Hive User Defined Functions (UDF) Java Example

posted on Nov 20th, 2016

Apache Hive

Apache Hive is a data warehouse infrastructure built on top of Hadoop for providing data summarization, query, and analysis. Hive gives an SQL-like interface to query data stored in various databases and file systems that integrate with Hadoop. The traditional SQL queries must be implemented in the MapReduce Java API to execute SQL applications and queries over a distributed data. Hive provides the necessary SQL abstraction to integrate SQL-like Queries (HiveQL) into the underlying Java API without the need to implement queries in the low-level Java API. Since most of the data warehousing application work with SQL based querying language, Hive supports easy portability of SQL-based application to Hadoop.

Pre Requirements

1) A machine with Ubuntu 14.04 LTS operating system

2) Apache Hadoop 2.6.4 pre installed (How to install Hadoop on Ubuntu 14.04)

3) Apache Hive 2.1.0 pre installed (How to Install Hive on Ubuntu 14.04)

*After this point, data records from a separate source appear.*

-- ==== Sys2Proof/Laws/Frames.lean ====
section
/-! SUPPORT. How a property of states goes through the frames around events and requests: enough for it not to speak of
the link port nor of the entry lamp, and to be kept by the effect itself. -/

namespace Sys2Proof.Machine

/-- A property that does not speak of the link port nor of the entry lamp. -/
structure Blind (P : State → Prop) : Prop where
  link : ∀ s l, P s → P (s.setLink l)
  lamp : ∀ s x, P s → P (s.setCap { s.cap with entryLamp := x })

namespace Blind

variable {P : State → Prop} (hb : Blind P)
include hb

theorem settle {s0 : State} {e : Ev} (h : P e.st) : P (Machine.settle s0 e) := by
  unfold Machine.settle formEntryLamp
  apply hb.link
  split_ifs
  · exact h
  · exact hb.lamp _ _ h

theorem serveLink {s : State} (h : P s) : P (Machine.serveLink s) := hb.link _ _ h

theorem answer {k : Byte} {r : Reply} {s : State} (h : P s) : P (Machine.answer k r s) := hb.link _ _ h

theorem endFrame {s : State} (h : P s) : P (Machine.endFrame s) := hb.link _ _ h

/-- An event keeps what its effect keeps. -/
theorem event {f : Ev → Ev} {s t : State} (ht : Machine.event f s = .next t) (h0 : P s)
    (h : P (f (Ev.start s)).st) : P t :=
  event_keeps f s ht h0 (hb.serveLink (hb.settle h))

/-- A request keeps what its effect keeps. -/
theorem request {k : Byte} {f : Ev → Ev × Reply} {s t : State} (ht : Machine.request k f s = .next t) (h0 : P s)
    (h : P (f (Ev.start (Machine.endFrame s))).1.st) : P t := by
  simp only [Machine.request, Host.Outcome.next.injEq] at ht
  subst ht
  split_ifs
  · split
    · exact hb.serveLink (hb.answer (hb.settle h))
    · exact hb.serveLink (hb.answer (hb.endFrame h0))
    · exact hb.endFrame h0
  · exact h0

/-- A request with a payload keeps what its effect keeps. -/
theorem requestWith {α : Type} {k : Byte} {p : Option α} {f : α → Ev → Ev × Reply} {s t : State}
    (ht : Machine.requestWith k p f s = .next t) (h0 : P s)
    (h : ∀ x, P (f x (Ev.start (Machine.endFrame s))).1.st) : P t := by
  cases p with
  | none => exact hb.request ht h0 (hb.endFrame h0)
  | some x => exact hb.request ht h0 (h x)

/-- A row that names a count keeps what the sample event keeps. -/
theorem sampleWhen {m : Mark} {inp : SampleInput} {s t : State} (ht : Machine.sampleWhen m inp s = .next t) (h0 : P s)
    (h : P (sampleEvent inp (Ev.start s)).st) : P t := by
  unfold Machine.sampleWhen at ht
  split_ifs at ht
  · exact hb.event ht h0 h
  · injection ht with ht; exact ht ▸ h0

/-- A link error keeps it. -/
theorem linkError {c : LinkCause} {k : Byte} {s : State} (h : P s) : P (Machine.linkError c k s) := by
  unfold Machine.linkError
  dsimp only
  split_ifs
  · exact hb.serveLink (hb.answer (hb.endFrame h))
  · exact hb.endFrame h

/-- The end of a transmission keeps what a warm reset keeps. -/
theorem transmitted {inputs : ResetInputs} {s : State} (h : P s) (hw : P (warmReset inputs s)) :
    P (Machine.transmitted inputs s) := by
  unfold Machine.transmitted
  split
  · exact h
  · exact hb.serveLink (hb.link _ _ h)
  · split_ifs
    · exact hw
    · exact hb.serveLink (hb.link _ _ h)

end Blind

end Sys2Proof.Machine
end

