-- ==== Sys2Proof/Laws/Slots.lean ====
section
/-! SUPPORT. What becomes of the operation slot: which operations leave an adjustment session as it is, and the course of
a capture operation through the events that serve it. -/

namespace Sys2Proof.Machine

/-- A conditional change relates as its two outcomes do. -/
theorem Ev.when_rel {R : State → State → Prop} (b : Bool) (g : Ev → Ev) (e : Ev) (h0 : R e.st e.st)
    (h : R e.st (g e).st) : R e.st (e.when b g).st := by
  cases b
  · exact h0
  · exact h

/-! ## The slot after each operation -/

@[simp] theorem setSlot_slot (x : Slot) (s : State) : (setSlot x s).cap.slot = x := rfl
@[simp] theorem setSession_slot (x : AdjustSession) (s : State) : (setSession x s).cap.slot = .adjustment x := rfl
@[simp] theorem setAudit_slot (x : AuditSession) (s : State) : (setAudit x s).cap.slot = .audit x := rfl

@[simp] theorem failOp_slot (op : Operation) (r : FailReason) (e : Ev) : (failOp op r e).st.cap.slot = .free := rfl

@[simp] theorem failOp_store (op : Operation) (r : FailReason) (e : Ev) : (failOp op r e).st.store = e.st.store := rfl

@[simp] theorem failOp_reserved (op : Operation) (r : FailReason) (e : Ev) : (failOp op r e).st.tm.reserved = 0 := rfl

@[simp] theorem completionLamps_slot (o : Completion) (s : State) : (completionLamps o s).cap.slot = s.cap.slot := by
  unfold completionLamps; split <;> rfl

@[simp] theorem completeOp_slot (ok : Bool) (op : Operation) (r : CaptureResult) (e : Ev) :
    (completeOp ok op r e).st.cap.slot = .free := by
  unfold completeOp; dsimp only; split <;> simp

@[simp] theorem completeOp_reserved (ok : Bool) (op : Operation) (r : CaptureResult) (e : Ev) :
    (completeOp ok op r e).st.tm.reserved = 0 := by
  unfold completeOp; dsimp only; split <;> simp [setReserved]

@[simp] theorem completeOp_store (ok : Bool) (op : Operation) (r : CaptureResult) (e : Ev) :
    (completeOp ok op r e).st.store = (completeKind ok r e).1.st.store := by
  unfold completeOp; dsimp only; split <;> simp

@[simp] theorem completeComposite_slot (ok : Bool) (op : Operation) (e : Ev) :
    (completeComposite ok op e).st.cap.slot = .free := by
  unfold completeComposite; dsimp only; split <;> simp

@[simp] theorem takeWhole_slot (ok : Bool) (op : Operation) (e : Ev) : (takeWhole ok op e).st.cap.slot = .free := by
  unfold takeWhole; dsimp only; split <;> simp

/-! ## An adjustment session stays (R93, R145) -/

theorem takePosition_adjusting (ok : Bool) (op : Operation) (cs : List Component) (e : Ev) :
    (takePosition ok op cs e).st.cap.slot.isAdjustment = false := by
  unfold takePosition; dsimp only; split_ifs <;> simp <;> rfl

/-- The capture controller at a sample event leaves a session as it is. -/
@[simp] theorem serveOperation_adjusting (ok : Bool) (r : SampleResult) (e : Ev) :
    (serveOperation ok r e).st.cap.slot.isAdjustment = e.st.cap.slot.isAdjustment := by
  unfold serveOperation
  split
  · rename_i op h
    rw [h]
    dsimp only
    split
    · rfl
    · split
      · rename_i h2
        refine tryCapture_keeps (P := fun e1 => e1.st.cap.slot.isAdjustment = _) h2 ?_ ?_ ?_
        · intro r; rfl
        · intro cs; rw [takePosition_adjusting]; rfl
        · rw [takeWhole_slot]; rfl
      · split <;> rfl
  all_goals rfl

theorem reportComposite_adjusting (ok : Bool) (rep : MapReport) (op : Operation) (e : Ev)
    (h : e.st.cap.slot.isAdjustment = false) : (reportComposite ok rep op e).st.cap.slot.isAdjustment = false := by
  unfold reportComposite
  repeat' split
  all_goals first
    | exact h
    | (rw [completeComposite_slot]; rfl)
    | rfl

/-- A report to the capture controller leaves a session as it is. -/
@[simp] theorem reportToCapture_adjusting (ok : Bool) (rep : MapReport) (e : Ev) :
    (reportToCapture ok rep e).st.cap.slot.isAdjustment = e.st.cap.slot.isAdjustment := by
  unfold reportToCapture
  split
  · rename_i op h
    rw [h]
    have h2 : (resumeSettling rep.crossing op e).2.st.cap.slot.isAdjustment = false := by
      unfold resumeSettling; dsimp only; split_ifs
      · rfl
      · rw [h]; rfl
    dsimp only
    split
    · exact reportComposite_adjusting _ _ _ _ h2
    · unfold reportWhole
      dsimp only
      split_ifs <;> first | exact h2 | rfl
  all_goals rfl

@[simp] theorem formOccupancy_adjusting (ok : Bool) (m : AxleMap) (c : Bool) (l : Option LossCause) (e : Ev) :
    (formOccupancy ok m c l e).st.cap.slot.isAdjustment = e.st.cap.slot.isAdjustment := by
  unfold formOccupancy; dsimp only
  rw [reportToCapture_adjusting]
  simp only [Ev.when_note_st, Ev.upd_st]
  split_ifs <;> rfl

@[simp] theorem takeResult_adjusting (r : SampleResult) (s : State) :
    (takeResult r s).cap.slot.isAdjustment = s.cap.slot.isAdjustment := by
  unfold takeResult; dsimp only; split <;> simp

@[simp] theorem serveZero_adjusting (r : SampleResult) (e : Ev) :
    (serveZero r e).st.cap.slot.isAdjustment = e.st.cap.slot.isAdjustment := by
  unfold serveZero; dsimp only; split_ifs <;> simp

@[simp] theorem serveMap_adjusting (ok : Bool) (r : SampleResult) (e : Ev) :
    (serveMap ok r e).st.cap.slot.isAdjustment = e.st.cap.slot.isAdjustment := by
  unfold serveMap; dsimp only; split_ifs <;> simp

@[simp] theorem serveCalibration_adjusting (r : SampleResult) (v : Chan → Int) (t : Nat) (e : Ev) :
    (serveCalibration r v t e).st.cap.slot.isAdjustment = e.st.cap.slot.isAdjustment := by
  unfold serveCalibration
  split
  · rename_i sess h; rw [h]; dsimp only
    split
    · rw [h]
    · repeat' split
      all_goals rfl
  all_goals rfl

@[simp] theorem serveStep_adjusting (e : Ev) :
    (serveStep e).st.cap.slot.isAdjustment = e.st.cap.slot.isAdjustment := by
  unfold serveStep
  cases h : e.st.cap.slot <;> simp only [Slot.auditSession, h]
  rename_i x
  cases hf : x.flight <;> simp only [h]
  split_ifs <;> rfl

@[simp] theorem serveAuditIdle_adjusting (e : Ev) :
    (serveAuditIdle e).st.cap.slot.isAdjustment = e.st.cap.slot.isAdjustment := by
  unfold serveAuditIdle
  cases h : e.st.cap.slot <;> simp only [Slot.auditSession, h]
  split_ifs <;> rfl

@[simp] theorem acquire_adjusting (inp : SampleInput) (e : Ev) :
    (acquire inp e).ev.st.cap.slot.isAdjustment = e.st.cap.slot.isAdjustment := by
  unfold acquire acquireRun; dsimp only; split <;> dsimp only <;> (try split_ifs) <;> simp

@[simp] theorem warmupEnd_adjusting (e : Ev) :
    (warmupEnd e).st.cap.slot.isAdjustment = e.st.cap.slot.isAdjustment := by
  unfold warmupEnd; split_ifs <;> simp

@[simp] theorem changeChannel_adjusting (i : Chan) (n : Channel) (e : Ev) :
    (changeChannel i n e).st.cap.slot.isAdjustment = e.st.cap.slot.isAdjustment := by
  unfold changeChannel; dsimp only; unfold Ev.when; split_ifs <;> simp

Hive User Defined Functions (UDF) Java Example

Generally Hive having some Built-in functions,we can use that Built-in functions for our Hive program with out adding any extra code but some times user requirement is not available in that built-in functions at that time user can write some own custom user defined functions called UDF (user defined function).

There are three types of UDFs

1) Regular UDFs

2) User Defined Aggregate Functions - UDAFs (See,here)

3) User Defined Table Generating Functions - UDTFs (See,here)

Here is the simple steps of How To Write Hive UDF Example In Java.

Step 1 - Add these jar files to your java project.

hive-exe*.jar

$HIVE_HOME/lib/*.jar
$HADOOP_HOME/share/hadoop/mapreduce/*.jar
$HADOOP_HOME/share/hadoop/common/*.jar

AutoIncrementUDF.java

import org.apache.hadoop.hive.ql.exec.UDF;
import org.apache.hadoop.hive.ql.udf.UDFType;
@UDFType(stateful = true)
public class AutoIncrementUDF extends UDF {
	int ctr;
	public int evaluate() {
		ctr++;
		return ctr;
	}
}

Step 2 - Compile and create a jar file of your java project. Creating a jar file is left to you.

Step 3 - You can add jar file in ways

1) Using Hive Shell

Step 4 - Change the directory to /usr/local/hive/bin

$ cd $HIVE_HOME/bin

Step 5 - Enter into hive shell

$ hive

hive> ADD JAR /home/hduser/Desktop/HIVE/AutoIncrementUDF.jar;

OR

2) hive-site.xml

hive-site.xml

<property>
    <name>hive.aux.jars.path</name>
    <value>file:///home/hduser/Desktop/HIVE/AutoIncrementUDF.jar</value>
</property>

OR

3) hive-env.sh

hive-env.sh

export HIVE_AUX_JARS_PATH="/home/hduser/Desktop/HIVE/AutoIncrementUDF.jar"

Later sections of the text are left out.